- [DIRECTIONS FOR THIS TASK]:
The answer is to be an exact copy of the lines below running from the line with "(.inr ⟨d, rfl⟩)" down to the line with "exact .inl ha", both ends included, and nothing more.

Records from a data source
theorem le64_toNat (b : List Byte) (o : Nat) :
    (le64 b o).toNat = ((List.range 8).map fun k => 2 ^ (8 * k) * (byteAt b (o + k)).toNat).sum := by
  have halves : (le64 b o).toNat = (le32 b (o + 4)).toNat * 2 ^ 32 + (le32 b o).toNat :=
    toNat_append_eq_mul_add _ _
  rw [halves, le32_toNat, le32_toNat]
  simp only [List.range_succ, List.range_zero, List.nil_append, List.cons_append, List.map_cons, List.map_nil,
    List.sum_cons, List.sum_nil, Nat.add_assoc, Nat.reduceAdd, Nat.add_zero]
  omega

/-- `s32` (00_scope.md R14): a pattern below `2^31` is its own value, any other lies `2^32` below it. -/
theorem toInt_eq_ite_lt (v : Word32) :
    v.toInt = if v.toNat < 2 ^ 31 then (v.toNat : Int) else (v.toNat : Int) - 2 ^ 32 := by
  rw [BitVec.toInt_eq_toNat_cond]
  split_ifs <;> omega

/-- Settles O5: each wider read is its two halves side by side, and the two bytes of a `u16` are its low and high
byte (R61). -/
theorem littleEndianAssembly : Obligations.LittleEndianAssembly := fun b o =>
  ⟨le16_toNat b o, byteAt_toNat_eq_le16_mod b o, byteAt_succ_toNat_eq_le16_div b o, le32_toNat b o, le64_toNat b o,
    toInt_eq_ite_lt (le32 b o)⟩

/-- No move writes the build parameters (00_scope.md R10); where the Run step is taken, LOCATE leaves them too. -/
theorem move_cfg {u t : State} (h : Move u t) : t.cfg = u.cfg := by
  cases h with
  | reply | start | record | wait | data | eos | ioerr => rfl
  | ask | skip | fatal | reject | accept => exact locateBuf_cfg u

/-- Settles O58: a reset carries the parameters over, and every other step is a move. -/
theorem parametersAreFixed : Obligations.ParametersAreFixed := by
  intro s t h
  rcases step_moves h with ⟨src, rest, -, rfl⟩ | ⟨q, hm⟩
  · exact rebind_cfg src rest s
  · exact (move_cfg hm :)

end Sys2Proof

/-! PROOFS. The state's windows, frames and reset: what a held list's payload holds, what a host command writes, what
every move keeps of `PKT`, and the state after reset (10_state.md R26, R37, R39, R40). -/

namespace Sys2Proof

open Sys2Proof.Machine

/-! ## PAYLOAD as a window on PKT (10_state.md R37, 20_memory.md R67) -/

theorem byteAt_payloadOf (p : List Byte) {o : Nat} (h : o < payloadLen p) :
    byteAt (payloadOf p) o = byteAt p (5 + o) :=
  byteAt_slice p (by omega)

theorem payloadOf_length {p : List Byte} (h : 5 + payloadLen p ≤ p.length) : (payloadOf p).length = payloadLen p := by
  rw [payloadOf, slice_length p h, Nat.add_sub_cancel_left]

theorem expectedLen_satelliteList {cfg : Params} {k : Byte} (q : List Byte) (h : tag cfg k = .satelliteList) :
    expectedLen cfg k q = some (if q.length < 5 then 5 else 5 + 20 * (byteAt q 4).toNat) := by
  rw [expectedLen, h]
  split_ifs <;> rfl

/-- A held packet has all its payload. -/
theorem HoldingInv.payload_length {s : State} (h : HoldingInv s) :
    (payloadOf s.pkt).length = payloadLen s.pkt := by
  have hsize := h.size
  have hlen := h.pktLen
  exact payloadOf_length (by omega)

/-- The shape check fixes a held list's payload: its fixed part and `SVCNT` sub-records, nothing else. -/
theorem HoldingInv.satelliteList_length {s : State} (h : HoldingInv s) (ht : tag s.cfg s.kind = .satelliteList) :
    (payloadOf s.pkt).length = 5 + 20 * s.svCnt.toNat := by
  have hq := h.payload_length
  have hx := h.shape _ (expectedLen_satelliteList _ ht)
  split_ifs at hx with h5
  · omega
  · have hn : byteAt (payloadOf s.pkt) 4 = byteAt s.pkt 9 := byteAt_payloadOf s.pkt (by omega)
    rw [hq, hx, hn, (h.cursor ht).1]

/-- Settles O39: PAYLOAD is a slice of PKT, and the shape check leaves room for every sub-record. -/
theorem payloadIsWindowOnPacket : Obligations.PayloadIsWindowOnPacket := by
  refine ⟨fun p o ho => byteAt_payloadOf p ho, fun s i h ht hi => ?_⟩
  have hlen := h.satelliteList_length ht
  have hbase : subBase i = 5 + 20 * i := rfl
  exact ⟨by omega, hlen⟩

/-! ## The host commands (44_scanner.md R191, R194, R204 to R206; 43_satellite_iterator.md R181) -/

/-- What a typed accessor answers (R205); `mine` decides whether the current tag is its own. -/
def typedReply (mine : Bool) (s : State) : Response :=
  if s.st = .holding ∧ mine = true then .value s.val else .invalid

/-- What each of the nine plain reads answers (R204 to R206). -/
def plainReply (i : Instr) (s : State) : Response :=
  match i with
  | .currentKind => if s.st = .holding then .ok (tag s.cfg s.kind) s.kind else .invalid
  | .rawPacket => if s.st = .holding then .bytes (s.pkt.take s.pktLen.toNat) else .invalid
  | .getVersion => typedReply (decide (tag s.cfg s.kind = .version)) s
  | .getPosition => typedReply (decide (tag s.cfg s.kind = .position)) s
  | .getStatus => typedReply (decide (tag s.cfg s.kind = .status)) s
  | .getDop => typedReply (decide (tag s.cfg s.kind = .dilutionOfPrecision)) s
  | .getVelocity => typedReply (decide (tag s.cfg s.kind = .velocity)) s
  | .getSatlist => typedReply (decide (tag s.cfg s.kind = .satelliteList)) s
  | .getUnknown => typedReply (!tagKnown (tag s.cfg s.kind)) s
  | _ => .invalid

theorem accessor_eq_typedReply (mine : Bool) (s : State) :
    accessor mine s = whenReady (answer (typedReply mine s) s) s := by
  unfold accessor typedReply
  split_ifs <;> rfl

/-- A plain read, accepted at Ready alone, gives its answer and does nothing else. -/
theorem exec_plainRead {i : Instr} (h : isPlainRead i = true) (s : State) :
    exec i s = whenReady (answer (plainReply i s) s) s := by
  cases i with
  | currentKind | rawPacket => exact congrArg (whenReady · s) (apply_ite (answer · s) _ _ _).symm
  | getVersion | getPosition | getStatus | getDop | getVelocity | getSatlist | getUnknown =>
    exact accessor_eq_typedReply _ s
  | _ => cases h

/-- No plain read's answer depends on the response that stands before it. -/
theorem plainReply_answer (i : Instr) (r : Response) (s : State) : plainReply i (answer r s) = plainReply i s := by
  cases i <;> rfl

theorem plainReply_of_not_holding (i : Instr) {s : State} (h : s.st ≠ .holding) : plainReply i s = .invalid := by
  cases i with
  | currentKind | rawPacket => exact if_neg h
  | getVersion | getPosition | getStatus | getDop | getVelocity | getSatlist | getUnknown =>
    exact if_neg fun hm => h hm.1
  | _ => rfl

/-- A plain read accepted and asked again answers the same and leaves the same state (20_memory.md R64). -/
theorem exec_plainRead_idempotent {i : Instr} {s : State} (h : isPlainRead i = true) (hp : s.phase = .ready) :
    exec i s = .next (answer (plainReply i s) s) ∧
      exec i (answer (plainReply i s) s) = .next (answer (plainReply i s) s) := by
  constructor
  · rw [exec_plainRead h, whenReady_ready hp]
  · rw [exec_plainRead h, plainReply_answer]
    exact whenReady_ready hp

theorem acceptAdvance_cases (d : Option Token) (s : State) :
    (∃ r, acceptAdvance d s = answer r s) ∨ acceptAdvance d s = startAdvance d s := by
  unfold acceptAdvance
  split
  · exact .inl ⟨_, rfl⟩
  · exact .inl ⟨_, rfl⟩
  · exact .inr rfl
  · exact .inr rfl

theorem acceptNext_cases (s : State) :
    (∃ r, acceptNext s = answer r { s with svCur := s.svCur + 1 }) ∨ acceptNext s = answer .endOfSequence s := by
  unfold acceptNext
  split_ifs
  · exact .inl ⟨_, rfl⟩
  · exact .inr rfl

theorem isCommand_cases {i : Instr} (h : isCommand i = true) :
    isPlainRead i = true ∨ i = .nextSatellite ∨ ∃ d, i = .advance d := by
  cases i with
  | advance d => exact .inr (.inr ⟨d, rfl⟩)
  | nextSatellite => exact .inr (.inl rfl)
  | _ => exact .inl h

/-- All a host command can write: a response; with it the cursor, if it is NEXT_SATELLITE; or what takes an ADVANCE in
flight (10_state.md R40). -/
theorem command_next {i : Instr} {s t : State} (hc : isCommand i = true) (h : exec i s = .next t) :
    (∃ r, t = answer r s) ∨ (i = .nextSatellite ∧ ∃ r, t = answer r { s with svCur := s.svCur + 1 }) ∨
      ∃ d, i = .advance d ∧ t = startAdvance d s := by
  rcases isCommand_cases hc with hr | rfl | ⟨d, rfl⟩
  · rw [exec_plainRead hr] at h
    exact .inl ⟨_, (whenReady_next.1 h).2⟩
  · obtain ⟨-, rfl⟩ := whenReady_next.1 h
    rcases acceptNext_cases s with hn | he
    · exact .inr (.inl ⟨rfl, hn⟩)
    · exact .inl ⟨_, he⟩
  · obtain ⟨-, rfl⟩ := whenReady_next.1 h
    rcases acceptAdvance_cases d s with ha | hs
    · exact .inl ha
    · exact .inr (.inr ⟨d, rfl, hs⟩)

/-- Settles O41: the frame of each of the three things a command can do, and the plain reads asked twice. -/
theorem commandFrame : Obligations.CommandFrame := by
  constructor
  · intro i s t hc h
    rcases command_next hc h with ⟨r, rfl⟩ | ⟨rfl, r, rfl⟩ | ⟨d, rfl, rfl⟩
    · exact ⟨rfl, fun _ => rfl, fun _ => ⟨rfl, rfl⟩⟩
    · exact ⟨rfl, fun hne => absurd rfl hne, fun _ => ⟨rfl, rfl⟩⟩
    · exact ⟨rfl, fun _ => rfl, fun hne => absurd rfl (hne d)⟩
  · intro i s hr hp
    obtain ⟨hfirst, hagain⟩ := exec_plainRead_idempotent hr hp
    exact ⟨_, hfirst, hagain, rfl⟩

/-! ## The form of PKT (10_state.md R26, R37) -/

/-- A move leaves `ST`, `PKT` and `PKTLEN` alone, leaves Holding, or holds a packet whose length fits `PKTLEN`. -/
theorem memory_wf_move {u t : State} (hu : Memory.wf u = true) (h : Move u t) : Memory.wf t = true := by
  have hl : Memory.wf (locateBuf u) = true := by rw [memory_wf_locateBuf, hu]
  cases h with
  | reply | start | record | wait | data => exact hu
  | ask | skip => exact hl
  | eos => exact memory_wf_endStream _
  | ioerr | fatal | reject => exact memory_wf_trap _ _ _
  | accept k q ck v _ _ hq => exact memory_wf_hold k ck v _ hq

/-- Settles O59: a reset holds nothing, and every other step is a move. -/
theorem stepKeepsMemoryForm : Obligations.StepKeepsMemoryForm := by
  intro s t hs h
  rcases step_moves h with ⟨src, rest, -, rfl⟩ | ⟨q, hm⟩
  · exact memory_wf_rebind src rest s
  · exact memory_wf_move (u := { s with hostQ := q }) hs hm

/-! ## The state after reset (10_state.md R39, 70_reset_and_hazards.md R253) -/

/-- Settles O51: no packet is held after reset, so every plain read is INVALID and there is no record to give. -/
theorem resetStateAndAnswers : Obligations.ResetStateAndAnswers := by
  refine ⟨rfl, rfl, rfl, rfl, fun i hi => ?_, rfl⟩
  have hidle : State.reset.st ≠ .holding := by decide
  rw [exec_plainRead hi, whenReady_ready rfl, plainReply_of_not_holding i hidle]
  rfl

/-- Settles O52: the default kind codes are distinct, nothing is held, in flight, asked for or buffered. -/
theorem resetMeetsInvariant : Obligations.ResetMeetsInvariant where
  params := by decide
  holding := nofun
  ports :=
    { inFlight := fun hp => absurd rfl hp
      atRest := fun _ => rfl
      asking := nofun
      notAsking := fun _ => rfl }
  buffer :=
    { whenAsked := nofun
      always := nofun }

end Sys2Proof

/-! PROOFS. The kind byte, the packet's encoding and its decoding, packet items under LOCATE, and the document's scaling
examples (30_encoding.md R90 to R108). -/

namespace Sys2Proof

open Sys2Proof.Machine

/-! ## The kind byte (30_encoding.md R94, 00_scope.md R9) -/

/-- The kind byte a tag stands for: the way back from `tag`. -/
def tagCode (cfg : Params) : Tag → Byte
  | .version => cfg.kindVersion
  | .position => cfg.kindPosition
  | .status => cfg.kindStatus
  | .dilutionOfPrecision => cfg.kindDop
  | .velocity => cfg.kindVelocity
  | .satelliteList => cfg.kindSatlist
  | .unknown k => k

/-- Every assignment of the codes, distinct or not, lets the byte be read off its tag. -/
theorem tagCode_tag (cfg : Params) (k : Byte) : tagCode cfg (tag cfg k) = k := by
  unfold tag
  split_ifs with h1 h2 h3 h4 h5 h6
  · exact h1.symm
  · exact h2.symm
  · exact h3.symm
  · exact h4.symm
  · exact h5.symm
  · exact h6.symm
  · rfl

theorem tag_tagCode {cfg : Params} {t : Tag} (h : cfg.wf = true) (ht : tagKnown t = true) :
    tag cfg (tagCode cfg t) = t := by
  obtain ⟨hv, hp, hs, hd, hw, hl⟩ := tag_of_kinds h
  cases t with
  | version => exact hv
  | position => exact hp
  | status => exact hs
  | dilutionOfPrecision => exact hd
  | velocity => exact hw
  | satelliteList => exact hl
  | unknown => cases ht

- [RESPONSE AREA]:
  | advance d => exact .inr (.inr ⟨d, rfl⟩)
  | nextSatellite => exact .inr (.inl rfl)
  | _ => exact .inl h

/-- All a host command can write: a response; with it the cursor, if it is NEXT_SATELLITE; or what takes an ADVANCE in
flight (10_state.md R40). -/
theorem command_next {i : Instr} {s t : State} (hc : isCommand i = true) (h : exec i s = .next t) :
    (∃ r, t = answer r s) ∨ (i = .nextSatellite ∧ ∃ r, t = answer r { s with svCur := s.svCur + 1 }) ∨
      ∃ d, i = .advance d ∧ t = startAdvance d s := by
  rcases isCommand_cases hc with hr | rfl | ⟨d, rfl⟩
  · rw [exec_plainRead hr] at h
    exact .inl ⟨_, (whenReady_next.1 h).2⟩
  · obtain ⟨-, rfl⟩ := whenReady_next.1 h
    rcases acceptNext_cases s with hn | he
    · exact .inr (.inl ⟨rfl, hn⟩)
    · exact .inl ⟨_, he⟩
  · obtain ⟨-, rfl⟩ := whenReady_next.1 h
    rcases acceptAdvance_cases d s with ha | hs
    · exact .inl ha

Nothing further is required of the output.